Signatures already require the annex to not be present. If you personally
want to do that for every future transaction you sign off on, you
already can.

> > It seems like a good place for optimising SIGHASH_GROUP (allowing a group
> > of inputs to claim a group of outputs for signing, but not allowing inputs
> > from different groups to ever claim the same output; so that each output
> > is hashed at most once for this purpose) -- since each input's validity
> > depends on the other inputs' state, it's better to be able to get at
> > that state as easily as possible rather than having to actually execute
> > other scripts before your can tell if your script is going to be valid.
> I think SIGHASH_GROUP could be some sort of mutable stack value, not ANNEX.
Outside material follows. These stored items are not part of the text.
/-- On a formatted medium a successful page program is a commit point, and a failed one retires its block; the first
record's FLUSH_T and FLUSH write the staging out; FORMAT under the recovery image makes a fresh medium with every log;
the scrubber reads the next LIVE page; the least-worn block moves once the spread exceeds WL_SPREAD; NTC3 inside its
window for 1 s lifts the ban with event 0x0F02; an erase frees or retires its block; and a due journal batch goes to
the recorder. The instants are the model's (log entries 4 and 7). Further choices of the model: log entries 9, 32, 53,
74, 107, 112, 121. -/
def Obligations.RecorderHappeningsComplete : Prop :=
  (∀ (s : State) (t : Nat) (ok : Bool) (split : Bool) (p : Prog) (rest : List Prog), let u := s.upTo t
    u.commOn = true →
    u.med.formatted = true →
    u.banned = false →
    u.recd.progs = p :: rest →
    exec (.pageProgramDone t ok split) s = .next (
    if ok then (((u.modRec fun r => { r with progs := rest }).progCommit p split).recRegs).shutdownStep
    else
      let v := u.retire (u.progBlk p)
      match p with
      | .journal _ =>
        ((({ v with jrn := { v.jrn with behind := true } } : State).hi F.JRN_STAT_MIR_ERR).count F.JRN_CNT_MIR_FAIL
          F.JRN_CNT_SAT 0x0407 0).event 0x0404 0
      | _ => v)) ∧
  (∀ (s : State) (t : Nat) (x : Nat), let u := s.upTo t
    u.recd.stagedAt = some x →
    x + max 1 (u.rd F.REC_CFG_FLUSH_T) * 100000000 ≤ u.now →
    exec (.flushTimeout t) s = .next (u.flushStaging)) ∧
  (∀ (s : State) (t : Nat), let u := s.upTo t
    u.commOn = true →
    u.stores = true →
    exec (.flush t) s = .next (u.flushStaging)) ∧
  (∀ (s : State) (t : Nat) (bad : List Nat), let u := s.upTo t
    u.commOn = true →
    u.stores = true →
    u.banned = false →
    u.rd F.SEC_BOOT_STAT_SLOT = 2 →
    exec (.format t bad) s = .next (
    let k := u.nextFree
    let cs0 := 512 * 2 ^ Config.flashCode.val
    let size := cs0 + (if u.bit F.REC_CFG_CS1_EN then Config.cs1Blocks else 0)
    let old := u.med.blks
    let fresh (b : Nat) : Blk :=
      let n := (kvGet (fun _ => ({} : Blk)) old b).erases
      if bad.contains b then { use := .bad, erased := false, erases := n } else { erases := n + 1 }
    let blks := (List.range size).foldl (fun m b => kvSet (fun _ => ({} : Blk)) m b (fresh b)) []
    let m : Medium := { formatted := true, cs0 := cs0, size := size, gen := 1, fmtid := (Config.freeWord k.1).toNat, anchorUsed := Config.anchorPages.val + 1 }
    let m : Medium := { m with blks := blks, scrubAt := u.ct, keys := none, certs := [] }
    let v : State := { k.2 with med := m }
    let anchors := ((List.range 8).filter fun b => !bad.contains b).take 2
    let v := v.each anchors fun s b => s.modBlk b fun x => { x with use := .anchor, erased := false }
    let v := v.each (anchors.take 1) fun s b => s.modBlk b fun x => { x with live := Config.anchorPages.val + 1 }
    let j := v.takeBlk v.med.cs0 .jlog
    let e := j.2.takeBlk j.2.med.size .elog
    let v := (e.2.putLog false ⟨[], 0, j.1, 0⟩).putLog true ⟨[], 0, e.1, 0⟩
    let v := v.dropWrites
    (v.lo F.REC_STAT_FMT_NONE).spareCheck.banBit.recRegs)) ∧
  (∀ (s : State) (t : Nat) (worst : Nat) (crc : Bool), let u := s.upTo t
    u.commOn = true →
    u.awake = true →
    u.bit F.REC_STAT_MOUNTED = true →
    u.med.formatted = true →
    (∀ x, u.recd.scrubbed = some x → x + (if u.bit F.REC_STAT_SCRUB_DUE then 1000000 else 10000000) ≤ u.now) →
    exec (.scrubRead t worst crc) s = .next (
    let v := u.modRec fun r => { r with scrubbed := some u.now }
    let l := v.livePages
    let at_ := l.getD v.recd.scrubPos (0, 0)
    let v := v.wr F.REC_CNT_MAXCORR (max (u.rd F.REC_CNT_MAXCORR) (min 40 worst))
    let v := v.cond (decide (40 < worst) || !crc) fun s => s.unreadable at_.1 at_.2
    let th := max 8 (min 39 (v.rd F.REC_CFG_SCRUB_TH))
    let v := v.cond (decide (th ≤ worst) && v.canWrite) fun s => (s.relocate at_.1).event 0x0F05 0
    let n := v.recd.scrubPos + 1
    let done := decide (l.length ≤ n)
    let v := v.modRec fun r => { r with scrubPos := if done then 0 else n }
    let v := v.cond done fun s => s.anchorRec.modMed fun m => { m with scrubAt := s.ct }
    let v := v.wrSat F.REC_SCRUB_BLK (((l.take (if done then 0 else n)).map (·.1)).eraseDups.length - 1)
    let age := (v.ct - v.med.scrubAt) / 3600000000000
    let v := v.wrSat F.REC_SCRUB_AGE age
    let due := decide (24 * max 1 (v.rd F.REC_CFG_SCRUB_DAYS) < age)
    (v.cond (due && !v.bit F.REC_STAT_SCRUB_DUE) fun s => s.event 0x0F06 0).wrB F.REC_STAT_SCRUB_DUE due)) ∧
  (∀ (s : State) (t : Nat) (b : Nat) (c : Nat), let u := s.upTo t
    u.leastWorn = some b →
    u.mostWornFree = some c →
    u.canWrite = true →
    (∀ x, u.recd.movedAt = some x → x + 60000000000 ≤ u.now) →
    1024 * max 1 (u.rd F.REC_CFG_WL_SPREAD) < u.wearSpread →
    exec (.wearLevelMove t) s = .next (
    let v := u.cond (!(u.blk c).erased) fun s => s.modBlk c fun k => { k with erases := k.erases + 1 }
    let v := ((v.moveBlk b c).freeBlk b).modRec fun r => { r with movedAt := some v.now }
    (v.recRegs).event 0x0F0D 0)) ∧
  (∀ (s : State) (t : Nat) (x : Nat), let u := s.upTo t
    u.commOn = true →
    u.bit F.REC_STAT_BAN = true →
    u.bit F.REC_STAT_NTC_BAD = false →
    u.recd.liftFrom = some x →
    x + 1000000000 ≤ u.now →
    exec (.writeBanLift t) s = .next ((((u.lo F.REC_STAT_BAN).hi F.HKP_STAT_NTC3_OK).event 0x0F02 0).banBit)) ∧
  (∀ (s : State) (t : Nat) (b : Nat) (ok : Bool), let u := s.upTo t
    u.commOn = true →
    b < u.med.size →
    (u.blk b).use = .free →
    (u.blk b).erased = false →
    exec (.blockEraseDone t b ok) s = .next (
    if ok then (u.modBlk b fun k => { k with erased := true, erases := k.erases + 1 }).recRegs
    else ((((u.modBlk b fun k => { k with use := .bad }).count F.REC_CNT_GROWN F.REC_CNT_SAT 0x0F0C 0).event 0x0F04 b).spareCheck).recRegs)) ∧
  (∀ (s : State) (t : Nat), let u := s.upTo t
    u.cpuOn = true →
    u.jrn.batch = false →
    u.nextBatch ≠ [] →
    exec (.mirrorBatchWrite t) s = .next (
    if u.canWrite then
      { u with jrn := { u.jrn with batch := true }, recd := { u.recd with progs := u.recd.progs ++ [.journal u.nextBatch] } }
    else if u.jrn.banTold then u
    else ({ u with jrn := { u.jrn with banTold := true, behind := true } } : State).event 0x0403 0))

/-- A link that comes up sets LINK with event 0x0D01 and makes an end port an end, a port in repeat repeat, or starts a
partner change; one that goes down clears LINK with event 0x0D02, and an active unit broadcasts BREAK; a frame is
taken in at a port that hears; a waiting frame leaves; chain hosts read and write; a BREAK of another unit is taken; a
frame wakes a repeating unit; CHAIN_SEND frames older than 10 ms complete TIMEOUT; a repeater mutes and resumes. The
instants are the model's (log entries 4 and 7). Further choices of the model: log entries 39, 43, 44, 67, 110. -/
def Obligations.ChainLinksAndFramesComplete : Prop :=
  (∀ (s : State) (t : Nat) (p : Fin 2), let u := s.upTo t
    u.power.comm ≠ .off →
    u.bit (F.CHN_PORT_LINK p) = false →
    exec (.chainLinkUp t p) s = .next (
    let v := (u.hi (F.CHN_PORT_LINK p)).event 0x0D01 p
    if v.rd (F.CHN_PORT_STATE p) = 1 then v
    else if v.portEnd p then v.wr (F.CHN_PORT_STATE p) 3
    else if !v.commOn then v.wr (F.CHN_PORT_STATE p) 1
    else (v.partnerStart p false).cond (v.chain.rollDue && p == 1) State.rollStart)) ∧
  (∀ (s : State) (t : Nat) (p : Fin 2) (errs : Nat), let u := s.upTo t
    u.portHears p = true →
    exec (.chainLinkDown t p errs) s = .next (
    let v := (u.lo (F.CHN_PORT_LINK p)).codeErrors p errs
    let v := (v.chnErr p (F.CHN_ERR_LINK_DN p)).event 0x0D02 p
    let v := (v.lo (F.CHN_PORT_HELD p)).modPort p fun k => { k with partner := .none, t1 := none, t3 := none }
    if u.rd (F.CHN_PORT_STATE p) = 1 ∨ u.rd (F.CHN_PORT_STATE p) = 3 then v
    else if !v.commOn then v.wr (F.CHN_PORT_STATE p) 1
    else if u.rd (F.CHN_PORT_STATE p) = 2 then
      (((v.wr (F.CHN_PORT_STATE p) 0).breakBound (v.wr (F.CHN_PORT_STATE p) 0).chainAddr (p == 1) false).breakSend p
        false).modPort p fun k => { k with healDue := true }
    else v.wr (F.CHN_PORT_STATE p) 0)) ∧
  (∀ (s : State) (t : Nat) (p : Fin 2) (bytes : List Byte) (ended : Bool), let u := s.upTo t
    u.portHears p = true →
    exec (.chainFrameReceive t p bytes ended) s = .next (u.frameIn p bytes ended)) ∧
  (∀ (s : State) (t : Nat) (p : Fin 2) (q : QFrame), let u := s.upTo t
    u.nextOut p = some q →
    exec (.frameForward t p) s = .next (u.sendOut p q)) ∧
  (∀ (s : State) (t : Nat) (src : BitVec 14) (payload : List Byte), let u := s.upTo t
    u.commOn = true →
    frameLenOk 0x10 payload.length = true →
    exec (.memRd t src payload) s = .next (u.memRead src payload)) ∧
  (∀ (s : State) (t : Nat) (src : BitVec 14) (payload : List Byte), let u := s.upTo t
    u.commOn = true →
    frameLenOk 0x11 payload.length = true →
    payload.length ≤ 256 →
    exec (.memWr t src payload) s = .next (u.memWrite src payload)) ∧
  (∀ (s : State) (t : Nat) (bnd : BitVec 14) (down : Bool) (healed : Bool), let u := s.upTo t
    u.commOn = true →
    bnd.toNat ≠ u.chainAddr →
    exec (.breakReceive t bnd down healed) s = .next (u.breakTake bnd.toNat down healed)) ∧
  (∀ (s : State) (t : Nat) (p : Fin 2) (bytes : List Byte) (ended : Bool), let u := s.upTo t
    u.portHears p = true →
    u.repeating p = true →
    exec (.wakeFrame t p bytes ended) s = .next (u.frameIn p bytes ended)) ∧
  (∀ (s : State) (t : Nat), let u := s.upTo t
    exec (.chainSendTimeout t) s = .next (
    let late (q : QFrame) : Bool := q.cmd.isSome && decide (q.since + 10000000 ≤ u.now)
    ((u.chain.queue.filterMap fun q => if late q then q.cmd else none).eraseDups).foldl
      (fun s c => s.complete c stTimeout 0) (u.modChain fun c => { c with queue := c.queue.filter fun q => !late q }))) ∧
  (∀ (s : State) (t : Nat) (p : Fin 2), let u := s.upTo t
    u.repeating p = true →
    exec (.repeatLoss t p) s = .next (u.modPort (1 - p) fun k => { k with mute := true })) ∧
  (∀ (s : State) (t : Nat) (p : Fin 2), let u := s.upTo t
    u.repeating p = true →
    exec (.repeaterResume t p) s = .next (u.modPort (1 - p) fun k => { k with mute := false }))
The annex is already a stack value, and the SIGHASH_GROUP parameter
cannot be mutable since it will break the corresponding signature, and
(in order to ensure validating SIGHASH_GROUP signatures don't require
hashing the same output multiple times) also impacts SIGHASH_GROUP
signatures from other inputs.

> you want to be able to compute what range you should sign, and then the
> signature should cover the actual range not the argument itself.

The value that SIGHASH_GROUP proposes putting in the annex is just an
indication of whether (a) this input is using the same output group as
the previous input; or else (b) how many outputs are in this input's
output group. The signature naturally commits to that value because it's
signing all the outputs in the group anyway.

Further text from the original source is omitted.